Among the entries that follow, find the lines containing the string "again" and copy them.
##### Source material #####
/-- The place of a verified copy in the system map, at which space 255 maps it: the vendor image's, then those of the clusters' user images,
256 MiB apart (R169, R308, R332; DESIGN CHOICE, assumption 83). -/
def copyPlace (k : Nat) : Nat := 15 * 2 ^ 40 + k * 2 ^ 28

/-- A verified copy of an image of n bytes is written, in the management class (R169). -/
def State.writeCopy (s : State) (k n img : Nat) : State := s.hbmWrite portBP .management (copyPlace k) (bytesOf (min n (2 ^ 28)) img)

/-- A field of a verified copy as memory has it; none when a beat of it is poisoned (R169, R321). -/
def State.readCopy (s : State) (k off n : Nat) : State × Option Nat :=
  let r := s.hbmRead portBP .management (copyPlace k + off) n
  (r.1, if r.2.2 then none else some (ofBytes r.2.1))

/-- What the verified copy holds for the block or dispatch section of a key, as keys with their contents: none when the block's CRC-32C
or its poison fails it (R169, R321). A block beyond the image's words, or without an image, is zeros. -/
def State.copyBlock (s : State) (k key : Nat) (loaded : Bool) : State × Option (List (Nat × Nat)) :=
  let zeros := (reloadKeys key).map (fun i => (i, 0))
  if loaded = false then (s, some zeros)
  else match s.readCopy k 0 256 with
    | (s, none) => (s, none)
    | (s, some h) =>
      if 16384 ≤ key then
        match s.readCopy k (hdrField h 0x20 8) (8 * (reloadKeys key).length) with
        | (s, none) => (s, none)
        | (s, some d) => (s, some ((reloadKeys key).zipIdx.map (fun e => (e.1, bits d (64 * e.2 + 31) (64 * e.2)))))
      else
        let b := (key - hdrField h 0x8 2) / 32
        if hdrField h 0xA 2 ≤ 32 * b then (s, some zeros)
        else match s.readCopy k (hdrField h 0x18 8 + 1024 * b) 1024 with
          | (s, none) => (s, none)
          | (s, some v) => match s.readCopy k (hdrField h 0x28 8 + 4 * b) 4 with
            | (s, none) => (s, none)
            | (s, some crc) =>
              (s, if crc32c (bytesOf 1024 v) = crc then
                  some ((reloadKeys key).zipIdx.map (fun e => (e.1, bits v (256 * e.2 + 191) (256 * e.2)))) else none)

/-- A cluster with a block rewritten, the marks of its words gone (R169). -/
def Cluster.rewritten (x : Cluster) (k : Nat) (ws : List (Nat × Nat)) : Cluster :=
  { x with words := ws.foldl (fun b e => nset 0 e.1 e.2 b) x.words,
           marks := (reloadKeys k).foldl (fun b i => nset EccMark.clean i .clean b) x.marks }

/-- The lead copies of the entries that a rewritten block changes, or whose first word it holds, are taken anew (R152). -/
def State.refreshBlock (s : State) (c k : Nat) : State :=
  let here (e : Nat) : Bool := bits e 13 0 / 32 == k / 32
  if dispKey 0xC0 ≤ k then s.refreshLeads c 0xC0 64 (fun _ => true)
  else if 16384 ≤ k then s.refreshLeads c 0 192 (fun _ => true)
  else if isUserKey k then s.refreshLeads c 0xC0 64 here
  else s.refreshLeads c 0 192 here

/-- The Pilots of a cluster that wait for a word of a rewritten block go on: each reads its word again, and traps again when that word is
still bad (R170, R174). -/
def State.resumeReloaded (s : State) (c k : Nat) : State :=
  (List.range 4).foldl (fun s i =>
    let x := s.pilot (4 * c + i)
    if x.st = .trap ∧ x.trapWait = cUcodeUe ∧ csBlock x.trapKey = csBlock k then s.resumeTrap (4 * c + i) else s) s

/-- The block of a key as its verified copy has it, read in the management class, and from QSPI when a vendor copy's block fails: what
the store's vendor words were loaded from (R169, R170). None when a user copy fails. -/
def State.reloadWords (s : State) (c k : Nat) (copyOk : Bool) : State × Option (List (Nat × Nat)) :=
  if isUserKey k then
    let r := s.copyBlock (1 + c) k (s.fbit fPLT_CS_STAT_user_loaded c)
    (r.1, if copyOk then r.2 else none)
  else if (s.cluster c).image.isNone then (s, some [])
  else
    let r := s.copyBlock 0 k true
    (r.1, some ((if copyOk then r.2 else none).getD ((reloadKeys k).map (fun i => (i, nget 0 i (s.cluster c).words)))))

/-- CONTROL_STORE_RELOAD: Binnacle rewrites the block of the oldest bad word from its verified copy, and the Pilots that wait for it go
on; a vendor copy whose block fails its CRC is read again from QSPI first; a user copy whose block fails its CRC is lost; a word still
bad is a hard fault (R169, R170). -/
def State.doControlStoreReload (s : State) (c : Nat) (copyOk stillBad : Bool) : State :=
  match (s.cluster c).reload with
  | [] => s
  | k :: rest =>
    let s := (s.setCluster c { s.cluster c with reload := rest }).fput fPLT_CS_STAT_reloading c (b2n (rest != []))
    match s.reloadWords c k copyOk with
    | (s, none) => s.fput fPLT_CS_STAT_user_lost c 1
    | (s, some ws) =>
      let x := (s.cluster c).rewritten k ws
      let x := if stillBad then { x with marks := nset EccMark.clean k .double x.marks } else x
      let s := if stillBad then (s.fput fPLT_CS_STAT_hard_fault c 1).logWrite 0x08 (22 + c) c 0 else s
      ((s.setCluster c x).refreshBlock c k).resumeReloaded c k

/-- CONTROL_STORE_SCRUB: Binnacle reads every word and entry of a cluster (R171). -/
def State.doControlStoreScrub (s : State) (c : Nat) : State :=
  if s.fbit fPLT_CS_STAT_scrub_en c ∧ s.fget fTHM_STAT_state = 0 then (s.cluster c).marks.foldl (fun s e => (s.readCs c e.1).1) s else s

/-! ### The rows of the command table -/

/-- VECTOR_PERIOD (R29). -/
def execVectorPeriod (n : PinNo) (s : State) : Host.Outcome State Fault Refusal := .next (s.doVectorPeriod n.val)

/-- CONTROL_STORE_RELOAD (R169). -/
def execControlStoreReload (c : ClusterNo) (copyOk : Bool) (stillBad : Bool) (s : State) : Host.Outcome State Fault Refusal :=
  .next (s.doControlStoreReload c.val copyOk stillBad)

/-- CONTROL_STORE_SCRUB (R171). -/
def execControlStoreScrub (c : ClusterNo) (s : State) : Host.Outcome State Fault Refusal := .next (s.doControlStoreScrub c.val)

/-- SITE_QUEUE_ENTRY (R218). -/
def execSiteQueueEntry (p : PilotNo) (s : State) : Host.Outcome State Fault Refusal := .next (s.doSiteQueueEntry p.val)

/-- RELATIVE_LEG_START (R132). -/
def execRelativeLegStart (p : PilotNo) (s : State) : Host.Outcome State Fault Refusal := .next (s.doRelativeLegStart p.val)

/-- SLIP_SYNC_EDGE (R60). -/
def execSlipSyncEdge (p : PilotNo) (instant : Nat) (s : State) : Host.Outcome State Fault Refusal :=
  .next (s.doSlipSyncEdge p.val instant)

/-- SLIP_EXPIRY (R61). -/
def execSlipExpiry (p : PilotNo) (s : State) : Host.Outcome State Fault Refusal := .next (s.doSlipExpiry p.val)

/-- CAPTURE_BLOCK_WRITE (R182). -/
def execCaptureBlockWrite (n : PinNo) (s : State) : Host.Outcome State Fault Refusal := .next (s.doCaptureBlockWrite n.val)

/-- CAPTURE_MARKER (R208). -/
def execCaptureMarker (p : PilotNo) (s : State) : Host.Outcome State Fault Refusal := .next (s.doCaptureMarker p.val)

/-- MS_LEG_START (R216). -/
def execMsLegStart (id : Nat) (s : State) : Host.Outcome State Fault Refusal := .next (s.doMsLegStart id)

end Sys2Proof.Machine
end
#####
Answer to this exercise:
/-- The Pilots of a cluster that wait for a word of a rewritten block go on: each reads its word again, and traps again when that word is
on; a vendor copy whose block fails its CRC is read again from QSPI first; a user copy whose block fails its CRC is lost; a word still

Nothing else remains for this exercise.